[Stored data]
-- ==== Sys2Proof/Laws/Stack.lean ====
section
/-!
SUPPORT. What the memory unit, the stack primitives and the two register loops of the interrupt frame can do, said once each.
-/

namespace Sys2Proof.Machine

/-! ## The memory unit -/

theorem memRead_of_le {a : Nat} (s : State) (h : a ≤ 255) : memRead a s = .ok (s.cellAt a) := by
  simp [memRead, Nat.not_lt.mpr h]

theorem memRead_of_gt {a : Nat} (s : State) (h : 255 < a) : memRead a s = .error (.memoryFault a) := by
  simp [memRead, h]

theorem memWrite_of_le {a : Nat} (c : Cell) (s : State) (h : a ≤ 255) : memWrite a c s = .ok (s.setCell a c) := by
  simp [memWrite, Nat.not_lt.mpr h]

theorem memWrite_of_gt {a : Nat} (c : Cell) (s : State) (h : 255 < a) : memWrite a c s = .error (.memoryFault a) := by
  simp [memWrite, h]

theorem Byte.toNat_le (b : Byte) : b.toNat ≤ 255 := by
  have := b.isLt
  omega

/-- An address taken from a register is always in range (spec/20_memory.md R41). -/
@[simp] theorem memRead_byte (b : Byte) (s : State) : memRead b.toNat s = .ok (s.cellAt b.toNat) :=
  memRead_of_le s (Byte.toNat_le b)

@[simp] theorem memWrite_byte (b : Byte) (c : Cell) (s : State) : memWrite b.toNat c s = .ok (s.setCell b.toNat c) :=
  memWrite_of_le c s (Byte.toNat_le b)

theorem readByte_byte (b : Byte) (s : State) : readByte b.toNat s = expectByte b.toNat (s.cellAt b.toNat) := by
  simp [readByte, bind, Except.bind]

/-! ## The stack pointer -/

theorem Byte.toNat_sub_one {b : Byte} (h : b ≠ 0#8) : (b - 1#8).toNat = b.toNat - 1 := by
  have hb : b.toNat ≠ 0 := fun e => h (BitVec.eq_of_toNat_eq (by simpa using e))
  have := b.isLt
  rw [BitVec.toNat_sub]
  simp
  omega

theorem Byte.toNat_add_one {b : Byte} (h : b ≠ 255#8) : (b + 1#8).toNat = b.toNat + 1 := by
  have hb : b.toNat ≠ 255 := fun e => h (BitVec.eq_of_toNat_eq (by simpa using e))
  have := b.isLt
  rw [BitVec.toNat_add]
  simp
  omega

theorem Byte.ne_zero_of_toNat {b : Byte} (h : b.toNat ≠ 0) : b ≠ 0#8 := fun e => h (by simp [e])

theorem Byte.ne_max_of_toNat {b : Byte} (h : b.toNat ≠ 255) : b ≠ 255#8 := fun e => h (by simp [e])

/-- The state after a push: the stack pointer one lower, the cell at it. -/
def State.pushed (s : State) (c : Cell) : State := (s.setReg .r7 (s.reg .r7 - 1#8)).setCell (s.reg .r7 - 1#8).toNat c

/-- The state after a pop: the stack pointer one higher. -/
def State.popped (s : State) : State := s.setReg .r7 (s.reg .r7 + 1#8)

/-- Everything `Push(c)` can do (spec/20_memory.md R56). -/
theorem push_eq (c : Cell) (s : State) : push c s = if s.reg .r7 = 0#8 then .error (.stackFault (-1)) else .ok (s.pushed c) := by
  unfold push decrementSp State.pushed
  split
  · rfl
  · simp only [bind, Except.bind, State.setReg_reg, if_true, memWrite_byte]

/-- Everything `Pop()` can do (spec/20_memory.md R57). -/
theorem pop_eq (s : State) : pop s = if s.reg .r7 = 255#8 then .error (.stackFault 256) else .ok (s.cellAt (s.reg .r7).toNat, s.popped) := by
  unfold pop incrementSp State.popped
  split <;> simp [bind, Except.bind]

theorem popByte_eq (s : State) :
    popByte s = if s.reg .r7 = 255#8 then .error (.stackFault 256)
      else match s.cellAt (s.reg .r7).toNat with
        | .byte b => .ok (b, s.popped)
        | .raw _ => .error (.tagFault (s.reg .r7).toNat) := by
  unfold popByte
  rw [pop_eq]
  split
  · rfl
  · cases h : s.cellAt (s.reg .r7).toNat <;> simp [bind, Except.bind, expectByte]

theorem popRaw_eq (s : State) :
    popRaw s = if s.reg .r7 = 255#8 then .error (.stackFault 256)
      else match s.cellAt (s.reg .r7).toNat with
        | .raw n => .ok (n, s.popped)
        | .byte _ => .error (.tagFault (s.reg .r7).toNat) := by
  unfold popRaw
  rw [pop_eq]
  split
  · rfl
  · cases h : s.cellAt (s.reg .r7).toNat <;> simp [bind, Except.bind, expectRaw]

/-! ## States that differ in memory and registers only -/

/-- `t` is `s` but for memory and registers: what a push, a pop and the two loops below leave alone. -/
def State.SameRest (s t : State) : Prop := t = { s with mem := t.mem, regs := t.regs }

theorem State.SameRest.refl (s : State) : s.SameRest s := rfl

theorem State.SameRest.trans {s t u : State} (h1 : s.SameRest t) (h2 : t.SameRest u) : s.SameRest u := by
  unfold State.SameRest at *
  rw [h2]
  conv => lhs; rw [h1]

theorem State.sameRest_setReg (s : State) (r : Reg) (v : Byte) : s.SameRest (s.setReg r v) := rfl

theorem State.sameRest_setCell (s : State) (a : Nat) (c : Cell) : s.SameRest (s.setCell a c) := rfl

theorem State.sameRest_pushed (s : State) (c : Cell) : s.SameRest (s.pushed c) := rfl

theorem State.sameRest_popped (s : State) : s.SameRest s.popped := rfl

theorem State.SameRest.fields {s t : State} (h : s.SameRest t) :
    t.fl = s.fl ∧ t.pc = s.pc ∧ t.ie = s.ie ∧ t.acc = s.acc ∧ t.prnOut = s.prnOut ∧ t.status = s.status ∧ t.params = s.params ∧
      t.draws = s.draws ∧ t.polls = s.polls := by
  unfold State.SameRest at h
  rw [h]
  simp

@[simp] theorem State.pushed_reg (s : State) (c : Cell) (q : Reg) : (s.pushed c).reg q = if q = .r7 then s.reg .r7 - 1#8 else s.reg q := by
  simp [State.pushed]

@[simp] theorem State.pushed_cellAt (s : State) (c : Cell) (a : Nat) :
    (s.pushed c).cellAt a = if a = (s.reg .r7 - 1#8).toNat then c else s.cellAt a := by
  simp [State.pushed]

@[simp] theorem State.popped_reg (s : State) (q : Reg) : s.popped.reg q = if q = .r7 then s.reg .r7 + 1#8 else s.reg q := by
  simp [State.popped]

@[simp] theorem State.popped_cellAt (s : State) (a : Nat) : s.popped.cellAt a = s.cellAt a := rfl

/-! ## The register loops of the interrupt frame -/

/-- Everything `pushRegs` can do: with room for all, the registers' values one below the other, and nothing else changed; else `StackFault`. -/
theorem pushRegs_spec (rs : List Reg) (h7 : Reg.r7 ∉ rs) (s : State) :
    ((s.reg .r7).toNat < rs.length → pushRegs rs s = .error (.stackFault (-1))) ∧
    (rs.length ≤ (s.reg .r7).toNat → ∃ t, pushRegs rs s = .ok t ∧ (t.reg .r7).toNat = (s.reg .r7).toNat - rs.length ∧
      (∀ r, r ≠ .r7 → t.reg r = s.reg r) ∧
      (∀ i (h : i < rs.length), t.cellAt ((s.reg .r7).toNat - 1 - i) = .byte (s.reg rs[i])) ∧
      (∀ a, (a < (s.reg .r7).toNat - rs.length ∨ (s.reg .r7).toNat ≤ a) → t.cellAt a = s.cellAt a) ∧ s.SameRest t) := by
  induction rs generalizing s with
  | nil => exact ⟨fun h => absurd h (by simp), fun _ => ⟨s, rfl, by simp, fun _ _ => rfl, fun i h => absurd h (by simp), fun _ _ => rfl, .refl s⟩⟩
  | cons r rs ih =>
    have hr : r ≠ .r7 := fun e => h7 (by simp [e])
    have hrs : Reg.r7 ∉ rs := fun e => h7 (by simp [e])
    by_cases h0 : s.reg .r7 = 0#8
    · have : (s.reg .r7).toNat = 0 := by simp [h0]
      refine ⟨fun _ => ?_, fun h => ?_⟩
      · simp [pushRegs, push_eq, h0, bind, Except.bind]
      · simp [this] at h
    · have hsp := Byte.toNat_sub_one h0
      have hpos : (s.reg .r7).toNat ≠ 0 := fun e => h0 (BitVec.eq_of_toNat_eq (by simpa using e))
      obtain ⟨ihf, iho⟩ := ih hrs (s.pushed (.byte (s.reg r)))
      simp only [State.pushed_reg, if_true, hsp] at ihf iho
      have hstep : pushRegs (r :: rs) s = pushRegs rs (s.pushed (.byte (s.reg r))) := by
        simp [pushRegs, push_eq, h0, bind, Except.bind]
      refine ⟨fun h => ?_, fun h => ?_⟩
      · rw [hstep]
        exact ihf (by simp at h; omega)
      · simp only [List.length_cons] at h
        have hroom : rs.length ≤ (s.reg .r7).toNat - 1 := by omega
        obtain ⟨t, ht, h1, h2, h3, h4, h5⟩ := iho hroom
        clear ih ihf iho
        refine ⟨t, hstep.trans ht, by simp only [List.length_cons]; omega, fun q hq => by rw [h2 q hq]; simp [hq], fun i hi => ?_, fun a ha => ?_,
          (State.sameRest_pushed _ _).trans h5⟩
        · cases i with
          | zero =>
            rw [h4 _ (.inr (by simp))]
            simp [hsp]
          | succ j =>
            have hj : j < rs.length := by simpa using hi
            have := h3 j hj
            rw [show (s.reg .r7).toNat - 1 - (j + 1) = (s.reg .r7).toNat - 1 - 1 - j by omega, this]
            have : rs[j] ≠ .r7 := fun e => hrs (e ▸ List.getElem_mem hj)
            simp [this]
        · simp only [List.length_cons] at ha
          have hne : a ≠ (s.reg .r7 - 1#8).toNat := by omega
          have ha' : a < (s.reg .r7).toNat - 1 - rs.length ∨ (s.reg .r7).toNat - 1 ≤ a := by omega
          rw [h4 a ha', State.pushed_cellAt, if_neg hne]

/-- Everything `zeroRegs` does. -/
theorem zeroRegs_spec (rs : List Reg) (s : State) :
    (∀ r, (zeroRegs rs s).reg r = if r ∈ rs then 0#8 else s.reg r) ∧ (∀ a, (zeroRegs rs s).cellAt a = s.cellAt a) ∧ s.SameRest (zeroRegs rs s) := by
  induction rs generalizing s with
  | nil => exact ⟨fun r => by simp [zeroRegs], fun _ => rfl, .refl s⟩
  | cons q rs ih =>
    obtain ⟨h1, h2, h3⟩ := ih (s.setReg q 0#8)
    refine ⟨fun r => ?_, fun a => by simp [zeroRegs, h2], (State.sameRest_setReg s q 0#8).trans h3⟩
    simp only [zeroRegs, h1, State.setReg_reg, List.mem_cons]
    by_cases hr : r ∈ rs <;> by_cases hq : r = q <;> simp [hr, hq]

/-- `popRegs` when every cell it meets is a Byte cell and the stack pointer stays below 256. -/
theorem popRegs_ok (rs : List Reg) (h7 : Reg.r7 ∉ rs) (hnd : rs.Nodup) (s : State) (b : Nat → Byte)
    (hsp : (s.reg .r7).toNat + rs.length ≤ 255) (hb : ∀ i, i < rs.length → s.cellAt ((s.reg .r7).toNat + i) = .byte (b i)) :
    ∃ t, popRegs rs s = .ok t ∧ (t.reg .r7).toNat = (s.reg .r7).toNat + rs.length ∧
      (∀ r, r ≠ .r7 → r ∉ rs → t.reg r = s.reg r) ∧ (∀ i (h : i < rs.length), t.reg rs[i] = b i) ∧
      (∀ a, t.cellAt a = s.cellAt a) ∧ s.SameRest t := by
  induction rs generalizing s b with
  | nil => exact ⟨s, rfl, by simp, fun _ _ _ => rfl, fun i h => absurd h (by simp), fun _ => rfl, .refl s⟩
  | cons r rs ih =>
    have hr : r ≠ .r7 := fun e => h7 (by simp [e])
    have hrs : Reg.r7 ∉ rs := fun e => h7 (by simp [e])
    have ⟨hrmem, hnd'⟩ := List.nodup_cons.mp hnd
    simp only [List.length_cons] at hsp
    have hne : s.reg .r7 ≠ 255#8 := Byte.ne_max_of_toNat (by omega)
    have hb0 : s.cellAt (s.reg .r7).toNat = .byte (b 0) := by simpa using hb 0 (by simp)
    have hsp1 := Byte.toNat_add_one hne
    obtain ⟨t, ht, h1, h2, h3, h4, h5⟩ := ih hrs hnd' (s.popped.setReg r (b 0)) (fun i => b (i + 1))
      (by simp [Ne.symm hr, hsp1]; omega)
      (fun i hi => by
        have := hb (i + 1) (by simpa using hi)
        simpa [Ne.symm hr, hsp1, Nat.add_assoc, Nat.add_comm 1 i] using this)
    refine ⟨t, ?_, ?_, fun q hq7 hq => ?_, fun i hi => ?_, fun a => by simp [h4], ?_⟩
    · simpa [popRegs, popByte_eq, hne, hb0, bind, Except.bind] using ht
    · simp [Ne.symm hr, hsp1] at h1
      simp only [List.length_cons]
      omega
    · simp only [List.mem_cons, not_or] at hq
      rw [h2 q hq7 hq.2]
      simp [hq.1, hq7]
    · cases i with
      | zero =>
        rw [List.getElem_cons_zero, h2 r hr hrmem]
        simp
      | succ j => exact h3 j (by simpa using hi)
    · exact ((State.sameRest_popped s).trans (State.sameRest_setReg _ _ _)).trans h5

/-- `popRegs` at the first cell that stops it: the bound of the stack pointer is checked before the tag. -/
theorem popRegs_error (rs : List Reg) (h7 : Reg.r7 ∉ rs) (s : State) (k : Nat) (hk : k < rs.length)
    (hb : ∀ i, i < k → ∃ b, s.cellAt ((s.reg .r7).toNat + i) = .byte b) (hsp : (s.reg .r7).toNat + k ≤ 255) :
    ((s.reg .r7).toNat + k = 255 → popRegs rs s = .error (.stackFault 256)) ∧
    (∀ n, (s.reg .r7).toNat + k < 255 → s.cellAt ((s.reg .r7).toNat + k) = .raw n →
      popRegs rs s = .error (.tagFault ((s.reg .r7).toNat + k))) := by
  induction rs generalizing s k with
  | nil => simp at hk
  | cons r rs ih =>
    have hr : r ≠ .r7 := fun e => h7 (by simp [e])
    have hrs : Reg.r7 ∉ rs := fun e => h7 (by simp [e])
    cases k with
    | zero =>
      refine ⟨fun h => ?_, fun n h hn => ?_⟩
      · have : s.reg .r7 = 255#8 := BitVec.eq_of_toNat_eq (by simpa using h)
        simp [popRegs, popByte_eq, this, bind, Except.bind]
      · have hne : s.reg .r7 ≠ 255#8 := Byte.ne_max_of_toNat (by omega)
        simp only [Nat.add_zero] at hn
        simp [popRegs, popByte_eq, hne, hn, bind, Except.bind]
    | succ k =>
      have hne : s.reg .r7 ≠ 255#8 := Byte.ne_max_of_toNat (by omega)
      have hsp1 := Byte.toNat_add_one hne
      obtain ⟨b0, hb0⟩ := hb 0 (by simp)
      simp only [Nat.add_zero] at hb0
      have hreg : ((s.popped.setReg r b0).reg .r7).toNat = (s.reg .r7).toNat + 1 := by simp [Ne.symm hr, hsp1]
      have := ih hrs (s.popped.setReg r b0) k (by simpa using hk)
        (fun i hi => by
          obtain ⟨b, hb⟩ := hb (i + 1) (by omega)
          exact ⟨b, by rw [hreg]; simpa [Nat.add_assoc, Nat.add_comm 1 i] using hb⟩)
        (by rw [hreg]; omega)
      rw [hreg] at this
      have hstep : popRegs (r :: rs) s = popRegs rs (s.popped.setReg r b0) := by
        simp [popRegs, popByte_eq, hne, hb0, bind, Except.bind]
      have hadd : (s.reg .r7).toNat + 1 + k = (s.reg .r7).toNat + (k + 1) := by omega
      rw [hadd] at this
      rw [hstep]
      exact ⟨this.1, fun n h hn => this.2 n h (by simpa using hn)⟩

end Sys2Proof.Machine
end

• Goal of the exercise: All lines above from the one holding "b.toNat ≠ 0)" to the one holding "one higher. -/", inclusive, are to be copied exactly; no other line is wanted.

• Exercise result:
theorem Byte.ne_zero_of_toNat {b : Byte} (h : b.toNat ≠ 0) : b ≠ 0#8 := fun e => h (by simp [e])

theorem Byte.ne_max_of_toNat {b : Byte} (h : b.toNat ≠ 255) : b ≠ 255#8 := fun e => h (by simp [e])

/-- The state after a push: the stack pointer one lower, the cell at it. -/
def State.pushed (s : State) (c : Cell) : State := (s.setReg .r7 (s.reg .r7 - 1#8)).setCell (s.reg .r7 - 1#8).toNat c

/-- The state after a pop: the stack pointer one higher. -/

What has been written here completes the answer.